PROBLEM STATEMENT: For the listing below, output exactly the lines from the line with "(s.chip.get LN_RINGCTL_RXEN pg k = 1" up to and including the line with "t.chip.get LN_RXDROP_COUNT pg", and no other lines.
[Opening INFORMATION PROVIDED section]
/-- A quad loop locks, and a lane gains lock, when the page works and REFCLK is qualified, and not otherwise; a port all
of whose lanes then hold lock leaves DOWN for LOCK. A lane that loses lock is marked and reported unless it is off
or the far end glides; a port that is UP sheds to the widest, then lowest, group of lanes still locked, or goes
DOWN. A power request moves the lane into its transition, or waits for the one in progress, and the end of a
transition reaches the requested state. A ring is enabled with its pointers at 0, or refused with a code. A received
line goes into the RX ring, or is dropped and counted where there is no room. EN starts a port whose configuration
is good and sets CFGERR on another. (15_serial_lanes_links_host_port.md) -/
def Obligations.LanesAndRings : Prop :=
  ∀ (q : Fin 16) (l : Fin 64) (w : Who) (r : BitVec 2) (tx : Bool) (d : BitVec 512) (s : State) (pg k : Nat), pg = pgLN (l.val / 4) →
      k = l.val % 4 →
    ((s.chip.running (pgLN q.val) && s.chip.domOn (domOf (pgLN q.val)) && s.chip.get CK_STS_REFST pgCK == 2 &&
        !(quadLanes q.val).all s.chip.laneDark) = false → exec (.quadLoopLock q) s = .next s) ∧
    (s.chip.running (pgLN q.val) = true → s.chip.domOn (domOf (pgLN q.val)) = true → s.chip.get CK_STS_REFST pgCK = 2 →
      (∃ x < 4, s.chip.laneDark (4 * q.val + x) = false) → Completes (.quadLoopLock q) s fun t => s.device t ∧
        t.chip.get LN_QSTS_LOCKED (pgLN q.val) = 1 ∧ s.chip.fieldsKept t.chip [LN_QSTS_LOCKED.key (pgLN q.val) 0] ∧
        s.chip.onlyRegs t.chip) ∧
    (s.chip.laneWorks l.val = false ∨ s.chip.get CK_STS_REFST pgCK ≠ 2 → exec (.laneLock l) s = .next s) ∧
    (s.chip.laneWorks l.val = true → s.chip.get CK_STS_REFST pgCK = 2 → Completes (.laneLock l) s fun t => s.device t ∧
      t.chip.get LN_LSTS_LOCK pg k = 1 ∧
      (∀ p < 16, (p ∈ s.chip.portsOn l.val → s.chip.portState p = 0 → s.chip.get LN_PCTL_EN (pgLN p) = 1 → s.chip.portRuns p = true →
          (∀ x ∈ s.chip.portLanes p, t.chip.laneLock x = true) → s.chip.portUse p ≠ 0 → t.chip.portState p = 1 ∧
            t.chip.get LN_PSTS_CURBASE (pgLN p) = s.chip.get LN_PCFG_BASE (pgLN p) % 64 ∧
            t.chip.get LN_PSTS_CURW (pgLN p) = s.chip.get LN_PCFG_WIDTH (pgLN p) % 4) ∧
        (p ∉ s.chip.portsOn l.val ∨ s.chip.portState p ≠ 0 ∨ s.chip.get LN_PCTL_EN (pgLN p) ≠ 1 ∨ s.chip.portRuns p = false ∨
          (∃ x ∈ s.chip.portLanes p, t.chip.laneLock x = false) ∨ s.chip.portUse p = 0 →
          t.chip.portState p = s.chip.portState p)) ∧
      s.chip.fieldsKept t.chip (LN_LSTS_LOCK.key pg k :: (List.range 16).flatMap fun p =>
        [LN_PSTS_STATE.key (pgLN p) 0, LN_PSTS_CURBASE.key (pgLN p) 0, LN_PSTS_CURW.key (pgLN p) 0]) ∧ s.chip.onlyRegs t.chip) ∧
    (s.chip.laneLock l.val = false → exec (.laneLockLoss l) s = .next s) ∧
    (s.chip.laneLock l.val = true →
      ((∃ p ∈ s.chip.portsOn l.val, (s.chip.portSt p).farGlide = true) → Completes (.laneLockLoss l) s fun t => s.device t ∧
        t.chip.get LN_LSTS_LOCK pg k = 0 ∧ s.chip.fieldsKept t.chip [LN_LSTS_LOCK.key pg k] ∧
        (∀ x, t.chip.laneSt x = if x = l.val then { s.chip.laneSt x with mark := true } else s.chip.laneSt x) ∧
        t.chip = { s.chip with regs := t.chip.regs, link := { s.chip.link with lane := t.chip.link.lane } }) ∧
      ((∀ p ∈ s.chip.portsOn l.val, (s.chip.portSt p).farGlide = false ∧ (s.chip.portState p = 0 ∨
          (s.chip.portState p = 3 ∧ l.val ∉ s.chip.portNow p))) → Completes (.laneLockLoss l) s fun t => s.device t ∧
        t.chip.get LN_LSTS_LOCK pg k = 0 ∧
        t.chip.get LN_LSTS_LOSS pg k = (if s.chip.get LN_LPWR_STATE pg k < 2 ∧ s.chip.get LN_LCFG_MODE pg k ≠ 0 then 1
          else s.chip.get LN_LSTS_LOSS pg k) ∧
        (s.chip.get LN_LPWR_STATE pg k < 2 → s.chip.get LN_LCFG_MODE pg k ≠ 0 → s.chip.mayReport pg 2 → t.chip.reported pg 2) ∧
        s.chip.fieldsKept t.chip [LN_LSTS_LOCK.key pg k, LN_LSTS_LOSS.key pg k] ∧
        (∀ x, t.chip.laneSt x = if x = l.val then { s.chip.laneSt x with mark := true } else s.chip.laneSt x) ∧
        t.chip = { s.chip with regs := t.chip.regs, flt := t.chip.flt, link := { s.chip.link with lane := t.chip.link.lane } }) ∧
      (∀ p cur wd, s.chip.portsOn l.val = [p] → (s.chip.portSt p).farGlide = false → cur = s.chip.get LN_PSTS_CURBASE (pgLN p) →
        wd = s.chip.get LN_PSTS_CURW (pgLN p) →
        (s.chip.portState p = 3 → l.val ∈ s.chip.portNow p → Completes (.laneLockLoss l) s fun t => s.device t ∧
          (∀ e i, t.chip.lockedGroup cur wd e i → (∀ e' i', t.chip.lockedGroup cur wd e' i' → e' < e ∨ (e' = e ∧ i ≤ i')) →
            t.chip.get LN_LSTS_LOCK pg k = 0 ∧ t.chip.get LN_PSTS_CURW (pgLN p) = e % 4 ∧
            t.chip.get LN_PSTS_CURBASE (pgLN p) = (cur + i * 2 ^ e) % 64 ∧
            t.chip.get LN_PSTS_SHED (pgLN p) = 1 ∧ t.chip.portState p = 3 ∧ (s.chip.mayReport (pgLN p) 6 → t.chip.reported (pgLN p) 6) ∧
            t.chip.portSt p = { s.chip.portSt p with shedding := true, ctype := 4 } ∧
            s.chip.fieldsKept t.chip [LN_LSTS_LOCK.key pg k, LN_LSTS_LOSS.key pg k, LN_PSTS_CURW.key (pgLN p) 0,
              LN_PSTS_CURBASE.key (pgLN p) 0, LN_PSTS_SHED.key (pgLN p) 0]) ∧
          ((∀ e i, ¬t.chip.lockedGroup cur wd e i) → s.chip.portUse p = 3 → t.chip.get LN_LSTS_LOCK pg k = 0 ∧ t.chip.portState p = 0 ∧ (t.chip.portSt p).sent = [] ∧
            (t.chip.portSt p).queue = [] ∧ (s.chip.stepsRun = true → s.chip.mayReport (pgLN p) 5 → t.chip.reported (pgLN p) 5))) ∧
        (s.chip.portState p = 1 ∨ s.chip.portState p = 2 → Completes (.laneLockLoss l) s fun t => s.device t ∧
          t.chip.get LN_LSTS_LOCK pg k = 0 ∧ t.chip.portState p = 0 ∧
          s.chip.fieldsKept t.chip [LN_LSTS_LOCK.key pg k, LN_LSTS_LOSS.key pg k, LN_PSTS_STATE.key (pgLN p) 0]))) ∧
    (s.reaches w pg (LN_LPWR_REQ.off + LN_LPWR_REQ.stride * k) →
      (r = 3 → exec (.lanePowerRequest w l r) s = .next { s with code := 0 }) ∧
      (∀ now goal, r ≠ 3 → now = s.chip.get LN_LPWR_STATE pg k →
        goal = (if (∃ p ∈ s.chip.portsOn l.val, s.chip.get LN_PCFG_AUTOGLIDE (pgLN p) = 1) ∧ r ≠ 2 then (if now = 2 then 0 else now)
          else r.toNat) →
        (now = 3 ∨ now = goal → Completes (.lanePowerRequest w l r) s fun t => s.performed t ∧ t.chip.get LN_LPWR_REQ pg k = r.toNat ∧
          s.chip.fieldsKept t.chip [LN_LPWR_REQ.key pg k] ∧ s.chip.onlyRegs t.chip) ∧
        (now ≠ 3 → now ≠ goal → goal ≠ 2 ∨ s.chip.portsOn l.val = [] → Completes (.lanePowerRequest w l r) s fun t => s.performed t ∧
          t.chip.get LN_LPWR_REQ pg k = r.toNat ∧ t.chip.get LN_LPWR_STATE pg k = 3 ∧
          t.chip.laneLock l.val = (decide (goal ≠ 2) && s.chip.laneLock l.val) ∧
          s.chip.fieldsKept t.chip [LN_LPWR_REQ.key pg k, LN_LPWR_STATE.key pg k, LN_LSTS_LOCK.key pg k] ∧
          (∀ x, t.chip.laneSt x = if x = l.val then { s.chip.laneSt x with target := goal } else s.chip.laneSt x) ∧
          t.chip = { s.chip with regs := t.chip.regs, link := { s.chip.link with lane := t.chip.link.lane } }))) ∧
    (s.chip.get LN_LPWR_STATE pg k ≠ 3 → exec (.lanePowerDone l) s = .next s) ∧
    (∀ goal req, s.chip.get LN_LPWR_STATE pg k = 3 → s.chip.portsOn l.val = [] → goal = (s.chip.laneSt l.val).target → goal < 3 →
      req = s.chip.get LN_LPWR_REQ pg k → Completes (.lanePowerDone l) s fun t => s.device t ∧
        t.chip.get LN_LPWR_STATE pg k = (if req = goal then goal else 3) ∧
        t.chip.get LN_QSTS_LOCKED pg = (if (s.chip.get LN_LCFG_MODE pg k = 0 ∨ goal = 2) ∧
            ((quadLanes (l.val / 4)).all fun x => x == l.val || s.chip.laneDark x) = true then 0 else s.chip.get LN_QSTS_LOCKED pg) ∧
        (∀ x, t.chip.laneSt x = if x = l.val ∧ req ≠ goal then { s.chip.laneSt x with target := req } else s.chip.laneSt x) ∧
        s.chip.fieldsKept t.chip [LN_LPWR_STATE.key pg k, LN_QSTS_LOCKED.key pg 0, LN_LSTS_LOCK.key pg k] ∧
        t.chip.laneLock l.val = (decide (req = goal ∨ req ≠ 2) && s.chip.laneLock l.val) ∧
        t.chip = { s.chip with regs := t.chip.regs, link := { s.chip.link with lane := t.chip.link.lane } }) ∧
    (∀ EN PTR OWN : Fld, EN = (if tx then LN_RINGCTL_TXEN else LN_RINGCTL_RXEN) → PTR = (if tx then LN_TXRP_PTR else LN_RXWP_PTR) →
      OWN = (if tx then LN_TXWP_PTR else LN_RXRP_PTR) → s.reaches w pg (LN_RINGCTL_TXEN.off + LN_RINGCTL_TXEN.stride * k) →
      (s.chip.get EN pg k = 1 → exec (.ringEnable w l tx) s = .next { s with code := 0 }) ∧
      (∀ code, s.chip.get EN pg k ≠ 1 → code = s.chip.bufferCheck 58 (s.chip.ringAt l.val tx) (64 * s.chip.ringLines l.val tx) →
        Completes (.ringEnable w l tx) s fun t => s.performed t ∧
          (code ≠ 0 → t.chip.get EN pg k = 0 ∧ t.chip.get LN_RINGCTL_ERR pg k = code % 256 ∧ (s.chip.mayReport pg 4 → t.chip.reported pg 4) ∧
            s.chip.fieldsKept t.chip [EN.key pg k, LN_RINGCTL_ERR.key pg k]) ∧
          (code = 0 → t.chip.get EN pg k = 1 ∧ t.chip.get PTR pg k = 0 ∧ t.chip.get OWN pg k = 0 ∧ t.chip.flt = s.chip.flt ∧
            s.chip.fieldsKept t.chip [EN.key pg k, PTR.key pg k, OWN.key pg k]) ∧
          (∀ x, t.chip.laneSt x = if x = l.val then (if tx then { s.chip.laneSt x with tx := [], txGen := (s.chip.laneSt x).txGen + 1 }
            else { s.chip.laneSt x with rx := [], rxGen := (s.chip.laneSt x).rxGen + 1 }) else s.chip.laneSt x) ∧
          t.chip = { s.chip with regs := t.chip.regs, flt := t.chip.flt, link := { s.chip.link with lane := t.chip.link.lane } })) ∧
    (s.chip.laneWorks l.val = false ∨ s.chip.laneLock l.val = false ∨ s.chip.get LN_LCFG_MODE pg k < 2 ∨ s.chip.accepts pg = false →
      exec (.rxLine l d) s = .next s) ∧
    (∀ x, s.chip.laneWorks l.val = true → s.chip.laneLock l.val = true → 2 ≤ s.chip.get LN_LCFG_MODE pg k → s.chip.accepts pg = true →
      x = s.chip.laneSt l.val →
      Completes (.rxLine l d) s fun t => s.device t ∧ (∀ y, y ≠ l.val → t.chip.laneSt y = s.chip.laneSt y) ∧
        (s.chip.get LN_RINGCTL_RXEN pg k = 0 → t.chip.laneSt l.val = { x with mark := false } ∧
          t.chip = { s.chip with link := { s.chip.link with lane := t.chip.link.lane } }) ∧
        (s.chip.get LN_RINGCTL_RXEN pg k = 1 → s.chip.rxFree l.val = 0 ∨ 8 ≤ x.rx.length →
          t.chip.laneSt l.val = { x with mark := false, ovf := true } ∧
          t.chip.get LN_RXDROP_COUNT pg k = satInc (2 ^ 32 - 1) (s.chip.get LN_RXDROP_COUNT pg k) % 2 ^ 32 ∧
          (x.ovf = false → s.chip.mayReport pg 3 → t.chip.reported pg 3) ∧ (x.ovf = true → t.chip.flt = s.chip.flt) ∧
          s.chip.fieldsKept t.chip [LN_RXDROP_COUNT.key pg k] ∧ t.chip.net = s.chip.net) ∧
        (∀ slot, s.chip.get LN_RINGCTL_RXEN pg k = 1 → s.chip.rxFree l.val ≠ 0 → x.rx.length < 8 → slot = s.chip.rxSlot l.val →
          t.chip.laneSt l.val = { x with mark := false, rx := x.rx ++ [(slot, false)] } ∧ s.chip.sameRegs t.chip ∧
          ∃ y, t.chip.net.want = s.chip.net.want ++ [y] ∧ y.asker = .ringRx l.val slot x.rxGen ∧ y.op = .write ∧
            y.addr = s.chip.ringAt l.val false + 64 * slot ∧ y.len = 1 ∧
            y.lines = [{ data := rxLine (s.chip.get LN_LCFG_MODE pg k) x.mark d, mask := BitVec.allOnes 64 }])) ∧
    (s.reaches w (pgLN q.val) LN_PCTL_EN.off →
      (s.chip.get LN_PCTL_EN (pgLN q.val) = 1 → exec (.portEnable w q) s = .next { s with code := 0 }) ∧
      (s.chip.get LN_PCTL_EN (pgLN q.val) ≠ 1 → Completes (.portEnable w q) s fun t => s.performed t ∧
        t.chip.get LN_PCTL_EN (pgLN q.val) = 1 ∧
        (∀ up, up = (s.chip.running (pgLN q.val) && s.chip.accepts (pgLN q.val) && !(s.chip.portSt q.val).started &&
            s.chip.portUse q.val != 0) →
          (up = false → s.chip.fieldsKept t.chip [LN_PCTL_EN.key (pgLN q.val) 0] ∧ s.chip.onlyRegs t.chip) ∧
          (up = true → s.chip.portConfig q.val = false → t.chip.get LN_PSTS_CFGERR (pgLN q.val) = 1 ∧
            s.chip.fieldsKept t.chip [LN_PCTL_EN.key (pgLN q.val) 0, LN_PSTS_CFGERR.key (pgLN q.val) 0] ∧ s.chip.onlyRegs t.chip) ∧
          (up = true → s.chip.portConfig q.val = true → s.chip.portIs t.chip q.val { s.chip.portSt q.val with started := true } ∧
            t.chip.portState q.val = (if s.chip.portState q.val = 0 ∧ s.chip.portRuns q.val = true ∧
              (∀ x ∈ s.chip.portLanes q.val, s.chip.laneLock x = true) then 1 else s.chip.portState q.val) ∧
            s.chip.fieldsKept t.chip [LN_PCTL_EN.key (pgLN q.val) 0, LN_PSTS_STATE.key (pgLN q.val) 0,
              LN_PSTS_CURBASE.key (pgLN q.val) 0, LN_PSTS_CURW.key (pgLN q.val) 0]))))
[Closing INFORMATION PROVIDED section]
ANSWER FOR THIS EXERCISE:
        (s.chip.get LN_RINGCTL_RXEN pg k = 1 → s.chip.rxFree l.val = 0 ∨ 8 ≤ x.rx.length →
          t.chip.laneSt l.val = { x with mark := false, ovf := true } ∧
          t.chip.get LN_RXDROP_COUNT pg k = satInc (2 ^ 32 - 1) (s.chip.get LN_RXDROP_COUNT pg k) % 2 ^ 32 ∧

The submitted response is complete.